— EXERCISE OBJECTIVE —
Look below for the lines from the one with "(R72, R75). -/" to the one with "[.modmul, .modpow, .gcd, .eeinv, .hasinv, .mrwit]", and copy exactly those lines, both ends included.

[Saved data entries]
━━━━━━━━
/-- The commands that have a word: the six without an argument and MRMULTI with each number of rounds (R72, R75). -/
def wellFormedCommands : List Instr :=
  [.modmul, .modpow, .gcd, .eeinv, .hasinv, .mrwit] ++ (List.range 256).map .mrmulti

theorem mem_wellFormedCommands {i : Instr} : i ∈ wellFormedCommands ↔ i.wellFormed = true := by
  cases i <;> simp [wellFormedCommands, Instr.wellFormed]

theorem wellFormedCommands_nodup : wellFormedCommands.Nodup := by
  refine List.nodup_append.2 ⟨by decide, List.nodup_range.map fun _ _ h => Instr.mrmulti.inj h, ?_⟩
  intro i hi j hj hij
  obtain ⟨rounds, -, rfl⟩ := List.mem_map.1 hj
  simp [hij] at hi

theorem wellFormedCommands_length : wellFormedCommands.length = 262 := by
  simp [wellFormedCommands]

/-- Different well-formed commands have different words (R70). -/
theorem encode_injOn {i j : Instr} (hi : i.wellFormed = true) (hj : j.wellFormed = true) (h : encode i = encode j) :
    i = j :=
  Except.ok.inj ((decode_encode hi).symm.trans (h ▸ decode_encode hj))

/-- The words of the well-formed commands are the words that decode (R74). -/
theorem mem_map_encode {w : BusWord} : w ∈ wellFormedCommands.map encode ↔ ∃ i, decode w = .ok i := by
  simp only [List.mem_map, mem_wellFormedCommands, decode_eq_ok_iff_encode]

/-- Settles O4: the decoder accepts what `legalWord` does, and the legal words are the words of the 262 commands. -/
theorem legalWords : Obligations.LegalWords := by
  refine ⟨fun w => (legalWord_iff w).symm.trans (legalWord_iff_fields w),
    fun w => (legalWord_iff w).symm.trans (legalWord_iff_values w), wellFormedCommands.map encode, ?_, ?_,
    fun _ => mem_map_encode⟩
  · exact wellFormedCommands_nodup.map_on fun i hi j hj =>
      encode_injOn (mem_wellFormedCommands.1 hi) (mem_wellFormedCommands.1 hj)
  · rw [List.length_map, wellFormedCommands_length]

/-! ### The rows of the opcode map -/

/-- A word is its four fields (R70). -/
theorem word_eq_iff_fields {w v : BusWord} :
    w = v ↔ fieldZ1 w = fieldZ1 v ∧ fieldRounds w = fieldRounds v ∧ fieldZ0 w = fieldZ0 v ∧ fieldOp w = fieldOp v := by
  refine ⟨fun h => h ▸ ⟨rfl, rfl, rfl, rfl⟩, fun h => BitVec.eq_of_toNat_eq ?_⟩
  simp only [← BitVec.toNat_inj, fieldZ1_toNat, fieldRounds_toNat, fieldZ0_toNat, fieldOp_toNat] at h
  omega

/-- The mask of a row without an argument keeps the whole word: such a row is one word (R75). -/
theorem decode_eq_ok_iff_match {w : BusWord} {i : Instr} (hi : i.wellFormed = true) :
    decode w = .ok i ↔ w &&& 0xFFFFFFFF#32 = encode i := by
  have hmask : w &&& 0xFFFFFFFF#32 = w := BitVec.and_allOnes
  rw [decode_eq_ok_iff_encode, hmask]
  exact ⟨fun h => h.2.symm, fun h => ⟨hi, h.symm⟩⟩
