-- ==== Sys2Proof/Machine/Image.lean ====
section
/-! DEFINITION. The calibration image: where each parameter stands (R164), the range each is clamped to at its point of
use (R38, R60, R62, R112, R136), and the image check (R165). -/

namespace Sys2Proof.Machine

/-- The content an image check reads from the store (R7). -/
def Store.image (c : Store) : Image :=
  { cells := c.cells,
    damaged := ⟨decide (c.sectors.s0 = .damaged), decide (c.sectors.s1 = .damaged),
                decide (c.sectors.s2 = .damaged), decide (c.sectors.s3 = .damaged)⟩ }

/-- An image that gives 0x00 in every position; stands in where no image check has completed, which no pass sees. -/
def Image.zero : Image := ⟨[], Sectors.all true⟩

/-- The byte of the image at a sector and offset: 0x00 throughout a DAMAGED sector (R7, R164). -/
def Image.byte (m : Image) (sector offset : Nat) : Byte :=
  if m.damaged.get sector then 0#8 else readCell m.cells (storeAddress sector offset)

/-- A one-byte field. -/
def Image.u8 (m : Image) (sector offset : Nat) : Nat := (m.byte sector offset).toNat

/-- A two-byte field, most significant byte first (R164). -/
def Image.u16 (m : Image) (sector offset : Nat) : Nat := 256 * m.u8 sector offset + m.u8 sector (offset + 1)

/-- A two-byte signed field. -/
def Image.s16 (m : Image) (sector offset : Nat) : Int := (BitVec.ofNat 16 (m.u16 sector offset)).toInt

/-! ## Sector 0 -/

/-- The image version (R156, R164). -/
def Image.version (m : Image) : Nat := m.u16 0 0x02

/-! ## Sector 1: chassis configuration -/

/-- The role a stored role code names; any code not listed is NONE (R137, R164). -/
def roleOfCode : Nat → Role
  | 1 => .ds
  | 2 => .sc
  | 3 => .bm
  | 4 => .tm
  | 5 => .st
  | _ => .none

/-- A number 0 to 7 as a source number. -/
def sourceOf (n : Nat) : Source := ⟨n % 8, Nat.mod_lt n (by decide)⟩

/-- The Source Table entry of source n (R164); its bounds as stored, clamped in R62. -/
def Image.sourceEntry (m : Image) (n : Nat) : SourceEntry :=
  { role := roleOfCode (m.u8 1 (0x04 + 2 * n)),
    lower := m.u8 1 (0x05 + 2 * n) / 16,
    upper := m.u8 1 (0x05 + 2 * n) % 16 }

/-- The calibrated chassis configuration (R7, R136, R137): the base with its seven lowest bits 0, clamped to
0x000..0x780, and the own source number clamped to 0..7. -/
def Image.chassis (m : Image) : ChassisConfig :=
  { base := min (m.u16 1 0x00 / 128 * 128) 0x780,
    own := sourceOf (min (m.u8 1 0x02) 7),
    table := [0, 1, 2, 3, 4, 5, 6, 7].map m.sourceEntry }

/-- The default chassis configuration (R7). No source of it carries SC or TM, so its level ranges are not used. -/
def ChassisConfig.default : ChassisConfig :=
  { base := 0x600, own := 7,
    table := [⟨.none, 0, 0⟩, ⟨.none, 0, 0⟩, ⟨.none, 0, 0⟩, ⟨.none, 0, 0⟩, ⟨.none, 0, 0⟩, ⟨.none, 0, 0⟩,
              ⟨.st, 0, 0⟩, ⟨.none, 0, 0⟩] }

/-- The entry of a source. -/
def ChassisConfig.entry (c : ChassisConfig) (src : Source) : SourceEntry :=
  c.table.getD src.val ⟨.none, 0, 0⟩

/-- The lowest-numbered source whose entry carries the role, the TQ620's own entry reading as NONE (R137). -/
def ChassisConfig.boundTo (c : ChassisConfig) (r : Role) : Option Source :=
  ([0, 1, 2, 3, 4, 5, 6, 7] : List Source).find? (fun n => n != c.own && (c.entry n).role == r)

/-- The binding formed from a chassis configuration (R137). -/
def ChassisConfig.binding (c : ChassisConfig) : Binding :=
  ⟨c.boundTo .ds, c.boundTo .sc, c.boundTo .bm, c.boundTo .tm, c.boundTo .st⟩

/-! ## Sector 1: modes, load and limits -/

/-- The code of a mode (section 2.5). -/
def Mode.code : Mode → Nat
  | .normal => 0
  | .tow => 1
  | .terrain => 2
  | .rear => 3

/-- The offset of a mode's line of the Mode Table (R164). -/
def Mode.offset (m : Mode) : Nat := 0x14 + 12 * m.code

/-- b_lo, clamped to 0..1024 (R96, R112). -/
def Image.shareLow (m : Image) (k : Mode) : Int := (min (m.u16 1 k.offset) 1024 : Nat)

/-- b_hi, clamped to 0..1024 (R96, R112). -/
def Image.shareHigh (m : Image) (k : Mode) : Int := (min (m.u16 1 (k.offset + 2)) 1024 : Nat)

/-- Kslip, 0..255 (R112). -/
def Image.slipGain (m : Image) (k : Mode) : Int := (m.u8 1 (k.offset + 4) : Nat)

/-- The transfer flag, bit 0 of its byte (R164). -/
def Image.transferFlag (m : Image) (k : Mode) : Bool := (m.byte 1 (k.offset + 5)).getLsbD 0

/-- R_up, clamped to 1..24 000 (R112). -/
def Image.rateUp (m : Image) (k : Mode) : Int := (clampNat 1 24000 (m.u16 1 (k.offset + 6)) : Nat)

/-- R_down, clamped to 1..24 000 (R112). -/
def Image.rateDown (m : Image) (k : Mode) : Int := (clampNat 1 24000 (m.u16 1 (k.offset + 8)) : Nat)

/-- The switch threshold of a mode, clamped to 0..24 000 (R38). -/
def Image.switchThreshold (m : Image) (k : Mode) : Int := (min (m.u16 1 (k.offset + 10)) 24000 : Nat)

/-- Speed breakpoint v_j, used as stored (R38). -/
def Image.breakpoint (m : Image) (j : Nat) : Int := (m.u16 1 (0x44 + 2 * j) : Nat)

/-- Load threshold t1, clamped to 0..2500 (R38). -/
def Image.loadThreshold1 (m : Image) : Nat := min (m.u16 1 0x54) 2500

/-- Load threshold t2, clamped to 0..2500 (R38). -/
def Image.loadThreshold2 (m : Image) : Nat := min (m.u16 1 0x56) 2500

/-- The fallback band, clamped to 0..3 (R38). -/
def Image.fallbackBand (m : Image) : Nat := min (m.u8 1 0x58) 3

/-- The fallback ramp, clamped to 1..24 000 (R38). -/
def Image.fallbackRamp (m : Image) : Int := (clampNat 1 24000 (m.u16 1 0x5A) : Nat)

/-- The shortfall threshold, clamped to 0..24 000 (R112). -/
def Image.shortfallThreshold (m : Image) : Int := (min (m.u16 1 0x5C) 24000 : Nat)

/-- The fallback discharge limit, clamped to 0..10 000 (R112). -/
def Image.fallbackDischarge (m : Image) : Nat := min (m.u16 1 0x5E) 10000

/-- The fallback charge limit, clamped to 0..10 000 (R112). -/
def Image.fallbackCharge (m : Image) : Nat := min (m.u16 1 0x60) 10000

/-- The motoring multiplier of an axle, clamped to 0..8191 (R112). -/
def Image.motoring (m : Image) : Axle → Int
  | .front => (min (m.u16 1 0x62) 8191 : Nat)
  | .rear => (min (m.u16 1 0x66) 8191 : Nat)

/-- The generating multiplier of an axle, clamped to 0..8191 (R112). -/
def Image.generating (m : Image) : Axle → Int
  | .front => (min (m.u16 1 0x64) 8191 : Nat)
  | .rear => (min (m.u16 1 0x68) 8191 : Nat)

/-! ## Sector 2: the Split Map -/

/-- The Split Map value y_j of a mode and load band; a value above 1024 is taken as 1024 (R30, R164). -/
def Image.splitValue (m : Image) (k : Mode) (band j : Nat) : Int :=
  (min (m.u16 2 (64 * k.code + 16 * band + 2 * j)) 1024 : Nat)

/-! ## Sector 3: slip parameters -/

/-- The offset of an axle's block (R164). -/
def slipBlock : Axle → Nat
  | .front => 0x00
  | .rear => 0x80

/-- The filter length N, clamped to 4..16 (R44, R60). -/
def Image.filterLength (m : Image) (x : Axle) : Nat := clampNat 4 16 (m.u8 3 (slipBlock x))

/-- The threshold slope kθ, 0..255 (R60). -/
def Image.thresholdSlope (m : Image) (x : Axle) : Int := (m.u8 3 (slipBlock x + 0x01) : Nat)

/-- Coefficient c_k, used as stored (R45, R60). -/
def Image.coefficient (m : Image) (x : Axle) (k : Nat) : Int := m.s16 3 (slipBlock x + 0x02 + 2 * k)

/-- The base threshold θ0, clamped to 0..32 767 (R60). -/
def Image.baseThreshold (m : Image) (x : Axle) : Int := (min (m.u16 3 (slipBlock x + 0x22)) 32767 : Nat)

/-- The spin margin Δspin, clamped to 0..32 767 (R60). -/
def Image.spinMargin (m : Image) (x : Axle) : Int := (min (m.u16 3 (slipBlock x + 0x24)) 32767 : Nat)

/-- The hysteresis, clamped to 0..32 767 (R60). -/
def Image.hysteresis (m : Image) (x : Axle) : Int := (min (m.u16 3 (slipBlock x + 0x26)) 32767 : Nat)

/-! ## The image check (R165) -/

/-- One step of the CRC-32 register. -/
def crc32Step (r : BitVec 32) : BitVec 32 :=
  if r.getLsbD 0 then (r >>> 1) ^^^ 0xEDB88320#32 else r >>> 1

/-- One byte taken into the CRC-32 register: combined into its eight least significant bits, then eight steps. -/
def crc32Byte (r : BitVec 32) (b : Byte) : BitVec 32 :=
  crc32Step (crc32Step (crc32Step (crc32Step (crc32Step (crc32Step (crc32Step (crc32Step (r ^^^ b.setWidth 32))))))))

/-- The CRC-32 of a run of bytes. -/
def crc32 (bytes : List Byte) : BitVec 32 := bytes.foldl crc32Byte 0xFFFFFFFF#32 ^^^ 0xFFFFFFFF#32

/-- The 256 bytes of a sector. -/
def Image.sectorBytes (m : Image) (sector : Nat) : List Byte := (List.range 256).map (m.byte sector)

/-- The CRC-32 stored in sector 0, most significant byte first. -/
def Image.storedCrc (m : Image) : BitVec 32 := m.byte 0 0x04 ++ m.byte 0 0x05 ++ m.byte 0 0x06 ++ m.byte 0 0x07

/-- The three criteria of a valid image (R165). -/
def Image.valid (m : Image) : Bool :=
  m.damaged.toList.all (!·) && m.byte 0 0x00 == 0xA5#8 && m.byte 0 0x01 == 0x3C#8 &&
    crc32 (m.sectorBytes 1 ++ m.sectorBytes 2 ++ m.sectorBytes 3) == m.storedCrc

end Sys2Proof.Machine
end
━━━━━━━━
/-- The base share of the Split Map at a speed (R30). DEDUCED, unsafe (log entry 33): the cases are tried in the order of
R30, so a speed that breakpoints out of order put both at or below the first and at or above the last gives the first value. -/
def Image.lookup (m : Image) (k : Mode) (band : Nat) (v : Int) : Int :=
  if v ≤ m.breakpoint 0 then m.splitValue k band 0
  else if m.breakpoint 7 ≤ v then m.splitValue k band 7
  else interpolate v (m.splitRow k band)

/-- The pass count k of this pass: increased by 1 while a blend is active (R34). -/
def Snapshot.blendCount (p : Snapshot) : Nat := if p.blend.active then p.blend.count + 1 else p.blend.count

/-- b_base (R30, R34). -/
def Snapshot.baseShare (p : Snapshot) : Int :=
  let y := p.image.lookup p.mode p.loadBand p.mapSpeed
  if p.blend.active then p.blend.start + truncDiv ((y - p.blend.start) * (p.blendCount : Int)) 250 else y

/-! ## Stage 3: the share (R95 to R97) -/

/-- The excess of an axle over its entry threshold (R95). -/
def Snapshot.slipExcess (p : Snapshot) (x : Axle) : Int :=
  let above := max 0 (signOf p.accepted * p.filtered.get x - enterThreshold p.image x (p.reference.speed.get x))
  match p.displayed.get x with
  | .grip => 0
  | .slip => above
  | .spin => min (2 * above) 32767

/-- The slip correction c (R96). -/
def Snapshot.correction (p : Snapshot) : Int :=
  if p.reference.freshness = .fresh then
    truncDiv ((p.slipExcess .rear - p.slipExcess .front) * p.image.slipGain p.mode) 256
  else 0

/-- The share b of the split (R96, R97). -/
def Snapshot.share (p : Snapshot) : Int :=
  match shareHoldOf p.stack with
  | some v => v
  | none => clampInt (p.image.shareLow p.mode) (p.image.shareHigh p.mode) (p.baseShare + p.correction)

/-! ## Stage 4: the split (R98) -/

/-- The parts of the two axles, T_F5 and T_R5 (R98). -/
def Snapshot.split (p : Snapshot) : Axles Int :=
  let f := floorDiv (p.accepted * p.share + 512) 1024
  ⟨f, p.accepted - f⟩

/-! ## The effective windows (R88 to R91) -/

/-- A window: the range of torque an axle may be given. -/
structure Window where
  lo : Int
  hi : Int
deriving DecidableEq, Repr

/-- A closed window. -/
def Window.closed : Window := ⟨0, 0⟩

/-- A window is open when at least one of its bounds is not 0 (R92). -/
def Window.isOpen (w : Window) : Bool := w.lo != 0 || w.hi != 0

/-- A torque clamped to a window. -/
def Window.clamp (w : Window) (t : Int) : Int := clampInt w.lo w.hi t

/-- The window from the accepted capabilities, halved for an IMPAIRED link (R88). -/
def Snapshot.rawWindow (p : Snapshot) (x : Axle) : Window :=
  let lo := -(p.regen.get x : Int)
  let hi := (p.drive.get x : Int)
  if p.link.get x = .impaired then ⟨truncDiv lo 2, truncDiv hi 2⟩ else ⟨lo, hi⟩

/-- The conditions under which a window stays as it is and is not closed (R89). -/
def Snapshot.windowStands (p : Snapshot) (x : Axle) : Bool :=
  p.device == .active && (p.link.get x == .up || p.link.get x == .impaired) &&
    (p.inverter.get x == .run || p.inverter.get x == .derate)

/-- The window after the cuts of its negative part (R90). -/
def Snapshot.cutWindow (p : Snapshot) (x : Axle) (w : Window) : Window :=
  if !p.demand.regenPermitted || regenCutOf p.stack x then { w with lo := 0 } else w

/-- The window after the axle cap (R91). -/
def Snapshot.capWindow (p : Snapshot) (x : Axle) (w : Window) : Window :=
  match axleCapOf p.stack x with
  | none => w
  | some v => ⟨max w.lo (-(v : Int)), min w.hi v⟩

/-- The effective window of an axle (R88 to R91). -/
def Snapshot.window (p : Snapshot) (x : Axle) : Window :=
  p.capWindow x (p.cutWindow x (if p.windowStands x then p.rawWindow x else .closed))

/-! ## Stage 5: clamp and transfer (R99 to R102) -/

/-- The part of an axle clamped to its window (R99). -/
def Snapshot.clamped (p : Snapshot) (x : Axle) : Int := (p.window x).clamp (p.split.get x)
━━━━━━━━
— SOLUTION TO THE PROBLEM —
/-- The commands that have a word: the six without an argument and MRMULTI with each number of rounds (R72, R75). -/
def wellFormedCommands : List Instr :=
  [.modmul, .modpow, .gcd, .eeinv, .hasinv, .mrwit] ++ (List.range 256).map .mrmulti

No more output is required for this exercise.